[racket] Again on bindings visibility in eval

From: Markku Rontu (markku.rontu at iki.fi)
Date: Thu Jul 14 14:35:23 EDT 2011

Hi Eli,

On Thu, Jul 14, 2011 at 6:04 PM, Eli Barzilay <eli at barzilay.org> wrote:

> Commet for the short-attention-spanners: read this:
>
>  http://blog.racket-lang.org/2011/04/writing-syntax-case-macros.html
>
>
Thanks for writing this. It is so far the best introduction to this matter
I've seen.


> 5 hours ago, Markku Rontu wrote:
> > This tutorial helped me to understand some basics of macros. For
> > example how to generate code with them. Now Racket has lots of other
> > facilities as well but maybe these give you ideas how to ask more
> > precise questions?
> > http://hipster.home.xs4all.nl/lib/scheme/gauche/define-syntax-primer.txt
>
> This is *not* a good tutorial for using macros in Racket.  When you're
>
dealing with macro systems, the Scheme world has always agreed that
> having hygienic macros is a good idea, but there was no agreement on
> anything more low-level than `syntax-rules', and different
> implementations use different systems.  As a result of only
> `syntax-rules' being in the report, it became somewhat popular out of
> necessity for people who want to write portable code.  But the bottom
> line is that this is really not a good way to write macros -- you're
> basically confining yourself to a rewrite system which is very hard to
> deal with, and after a lot of teeth grinding you eventually implement
> enough rewrites to have a lambda-calculus like thing that you can use
> to do a bit more programming.  (And this is where this tutorial takes
> you.)
>

Still, I count it as good eye opening material :) Granted your cited blog
post is good too but it's not a complete tutorial.

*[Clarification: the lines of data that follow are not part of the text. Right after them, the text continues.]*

/-- CALIBRATION_TICK (R216): A PERIOD tick starts a background converter cycle in a bank. -/
def execCalibrationTick (b : Fin 2) (s : State) : Host.Outcome State Fault Refusal := running s (calibrationTick b)

/-- REFERENCE_CALIBRATION_DONE (R213): A reference calibration of a slice ends, passed or failed. -/
def execReferenceCalibrationDone (sl : Fin 18) (codes : List (BitVec 16)) (s : State) : Host.Outcome State Fault Refusal := running s (referenceCalibrationDone sl codes)

/-- PHASE_TIME_LIMIT (R218): A shadow or verify phase passes after 100 ms. -/
def execPhaseTimeLimit (b : Fin 2) (s : State) : Host.Outcome State Fault Refusal := running s (phaseTimeLimit b)

/-- SWAP (R220): In a gap, the spare takes the converter's role or hands it back. -/
def execSwap (b : Fin 2) (s : State) : Host.Outcome State Fault Refusal := running s (swapRoles b)

/-- SWAPIN_TIMEOUT (R220): No gap within 10 ms abandons SWAPIN and counts CALSKIP. -/
def execSwapinTimeout (b : Fin 2) (s : State) : Host.Outcome State Fault Refusal := running s (swapinTimeout b)

/-- COMPARATOR_CONDITION (R227): A window-comparator condition changes after its filter and acts on cut, trip and protection logic. -/
def execComparatorCondition (w : Fin 24) (uv : Nat) (s : State) : Host.Outcome State Fault Refusal := running s (compLevel w uv)

/-- COMPARATOR_SETTLED (R228): The 6,400 SOSC settling time after BOOT starts ends, and the comparators begin to act. -/
def execComparatorSettled (s : State) : Host.Outcome State Fault Refusal := running s comparatorSettled

/-- PERIOD_BOUNDARY (R237): A timebase reaches ZERO, takes a pending set at an update point, releases cuts and issues its trigger. -/
def execPeriodBoundary (g : Fin 7) (s : State) : Host.Outcome State Fault Refusal := running s (periodBoundaryAll g)

/-- MID_POINT (R238): A timebase reaches MID, issues its trigger and takes a pending set if MID is an update point. -/
def execMidPoint (g : Fin 7) (s : State) : Host.Outcome State Fault Refusal := running s (midPoint g)

/-- XC_TRIGGER (R252): An extra trigger compare reaches POS and issues its trigger. -/
def execXcTrigger (g : Fin 6) (n : Fin 4) (s : State) : Host.Outcome State Fault Refusal := running s (xcTrigger g n)

/-- BOOTSTRAP_REFRESH_DUE (R260): The refresh monitor reaches BSMAX, so a refresh is inserted at once or at the next boundary. -/
def execBootstrapRefreshDue (leg : Fin 20) (s : State) : Host.Outcome State Fault Refusal := running s (bootstrapRefreshDue leg)

/-- DELAY_LINE_MEASUREMENT (R261): A replica-line measurement sets the tap scale, DLOK or DLFAIL. -/
def execDelayLineMeasurement (g : Fin 7) (taps : Nat) (s : State) : Host.Outcome State Fault Refusal := running s (delayLineMeasurement g taps)

/-- DELAY_UPDATE (R254): A new delay value takes effect once the output is off with no edge in its delay line. -/
def execDelayUpdate (leg : Fin 20) (high : Bool) (s : State) : Host.Outcome State Fault Refusal := running s (delayUpdate leg high)

/-- INTERLOCK_FAULT (R255): An interlock interval outlasts the live period or 100 µs, and the group enters its fault state. -/
def execInterlockFault (g : Fin 7) (s : State) : Host.Outcome State Fault Refusal := running s (interlockFault g)

/-- INITIAL_LOAD (R273): DRVWAIT after DRVEN rises, frames carry every present code. -/
def execInitialLoad (g : Fin 7) (s : State) : Host.Outcome State Fault Refusal := running s (initialLoad g)

/-- STRENGTH_FRAME_SENT (R276): A strength frame ends on the line, SEQ increments and the next queued frame follows. -/
def execStrengthFrameSent (g : Fin 7) (s : State) : Host.Outcome State Fault Refusal := running s (strengthFrameSent g)

/-- CODE_LATCH (R277): A code takes effect in the driver 40 ns after its frame ends, and CUR and LOADED update. -/
def execCodeLatch (g : Fin 7) (s : State) : Host.Outcome State Fault Refusal := running s (codeLatch g)

/-- REFRESH_FRAME (R276): With an empty queue, a refresh frame is sent every REFINT × 10 µs. -/
def execRefreshFrame (g : Fin 7) (s : State) : Host.Outcome State Fault Refusal := running s (refreshFrame g)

> If you're working in Racket, it makes much more sense to really use
> its syntax system rather than stick to those tricks.
>
>
However, I find syntax-case to be very similar if you proceed to it as next
step from syntax-rules. I mean that if you take it as an improved
syntax-rules, you will likely end up using it just like syntax-rules except
for the part about breaking hygiene. This is just my experience.

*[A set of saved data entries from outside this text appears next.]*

/-! ### Network time (05_network_time) -/

/-- A compare unit that is armed and due fires: FIRED is set, a one-shot unit is disarmed, and a periodic unit that no step passed by moves its target one period on. The end of its pulse returns
the pin to low.
A capture takes the integer part of NWT into every enabled unit that names the pin and the edge, while its gate, if it has one, is high: the value is held and VALID set; a unit with KEEP that still holds one keeps it, and OVR is set. -/
def Obligations.CompareUnitsFireAndCapturesHold : Prop :=
  (∀ (s : State) (n : Fin 16), going s.chip = true → exec (.ncFire n) s = .next (s.acted (ncFireAll n s.chip))) ∧
    (∀ (n : Nat) (c : Chip), n < 16 → ncDue c n = true → c.get (F.NWT_NCn_CTL_ACTION n) = 0 →
      (ncFire n c).is (F.NWT_NCn_CTL_FIRED n) = true ∧
        (c.get (F.NWT_NCn_CTL_PERIOD n) = 0 → (ncFire n c).is (F.NWT_NCn_CTL_ARM n) = false ∧ (ncFire n c).rd (F.NWT_NCn_TGT n) = c.rd (F.NWT_NCn_TGT n)) ∧
        (c.get (F.NWT_NCn_CTL_PERIOD n) ≠ 0 → c.time.stepped.getLsbD n = false →
          (ncFire n c).rd (F.NWT_NCn_TGT n) = c.rd (F.NWT_NCn_TGT n) + BitVec.ofNat 48 (c.get (F.NWT_NCn_CTL_PERIOD n))) ∧
        sameBut [F.NWT_NCn_TGT n, (F.NWT_NCn_CTL_FIRED n).addr] c (ncFire n c)) ∧
    (∀ (n : Nat) (c : Chip), ncDue c n = false → ncFireAll n c = c) ∧
    (∀ (s : State) (pin : Fin 5), going s.chip = true → s.chip.time.pulsing.getLsbD pin = true →
      ∃ d : Chip, exec (.comparePulseEnd pin) s = .next (s.acted d) ∧ d.time.tio.getLsbD pin = false) ∧
    (∀ (s : State) (src : BitVec 6) (r : Bool), going s.chip = true → exec (.capture src r) s = .next (s.acted (s.chip.captureAt src.toNat r))) ∧
    (∀ (n src : Nat) (r : Bool) (c : Chip), n < 16 → src ≤ 4 → c.is (F.NWT_NCAPn_CTL_EN n) = true → c.get (F.NWT_NCAPn_CTL_SRC n) = src →
      (c.get (F.NWT_NCAPn_CTL_EDGE n) = 3 ∨ (r = true ∧ c.get (F.NWT_NCAPn_CTL_EDGE n) ≠ 2) ∨ (r = false ∧ c.get (F.NWT_NCAPn_CTL_EDGE n) = 2)) →
      (c.get (F.NWT_NCAPn_CTL_GATE n) = 0 ∨ 4 < c.get (F.NWT_NCAPn_CTL_GATE n) ∨ c.time.tio.getLsbD (c.get (F.NWT_NCAPn_CTL_GATE n) - 1) = true) →
      (captureUnit src r n c).is (F.NWT_NCAPn_CTL_VALID n) = true ∧
        ((c.is (F.NWT_NCAPn_CTL_VALID n) = false ∨ c.is (F.NWT_NCAPn_CTL_KEEP n) = false) → (captureUnit src r n c).rd (F.NWT_NCAPn_VAL n) = c.now) ∧
        (c.is (F.NWT_NCAPn_CTL_VALID n) = true → (captureUnit src r n c).is (F.NWT_NCAPn_CTL_OVR n) = true ∧
          (c.is (F.NWT_NCAPn_CTL_KEEP n) = true → (captureUnit src r n c).rd (F.NWT_NCAPn_VAL n) = c.rd (F.NWT_NCAPn_VAL n))) ∧
        sameBut [F.NWT_NCAPn_VAL n, (F.NWT_NCAPn_CTL_VALID n).addr] c (captureUnit src r n c)) ∧
    (∀ (n src : Nat) (r : Bool) (c : Chip), c.is (F.NWT_NCAPn_CTL_EN n) = false ∨ c.get (F.NWT_NCAPn_CTL_SRC n) ≠ src → captureUnit src r n c = c)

> > On the topic of macros, I find it a bit confusing that to
> > metaprogram in Racket, I must use such a different language of
> > macros (with syntax-rules et al.), instead of being able to
> > manipulate common data structures with plain old Racket functions.
>
> This confusion (as have been pointed in other replies) is a direct
> result of reading that tutorial and thinking that you must use only
> `syntax-rules'...
>
> > The approach in Clojure, that the code is just a common data
> > structure, easily manipulatable with Clojure code, is
> > intriguing. What I must do with syntax-rules et al. brings me
> > memories of template metaprogramming in C++, where I had to twist my
> > mind in order to be able to do the most simple of things. Writing
> > regular tree manipulation in Racket is easy, but manipulating the
> > syntax tree with the macro support is not because of this "language
> > switch".
>
> ...and with that limitation in place, this criticism is absolutely
> correct.  It's a nice description for why you should really *not*
> limit yourself to only `syntax-rules'.
>
> Read that blog post: it shows you how you can use plain racket code to
> write macros -- and it introduces some of the tools that make it easy
> to deal with syntax values.
>

I think what is mainly missing is a bit more positive publicity in this
area. A great collection of tools for writing macros exists, and obviously
great things are being written using them (TR etc.). Just need to produce
enough material so that the search engines start to find the good stuff.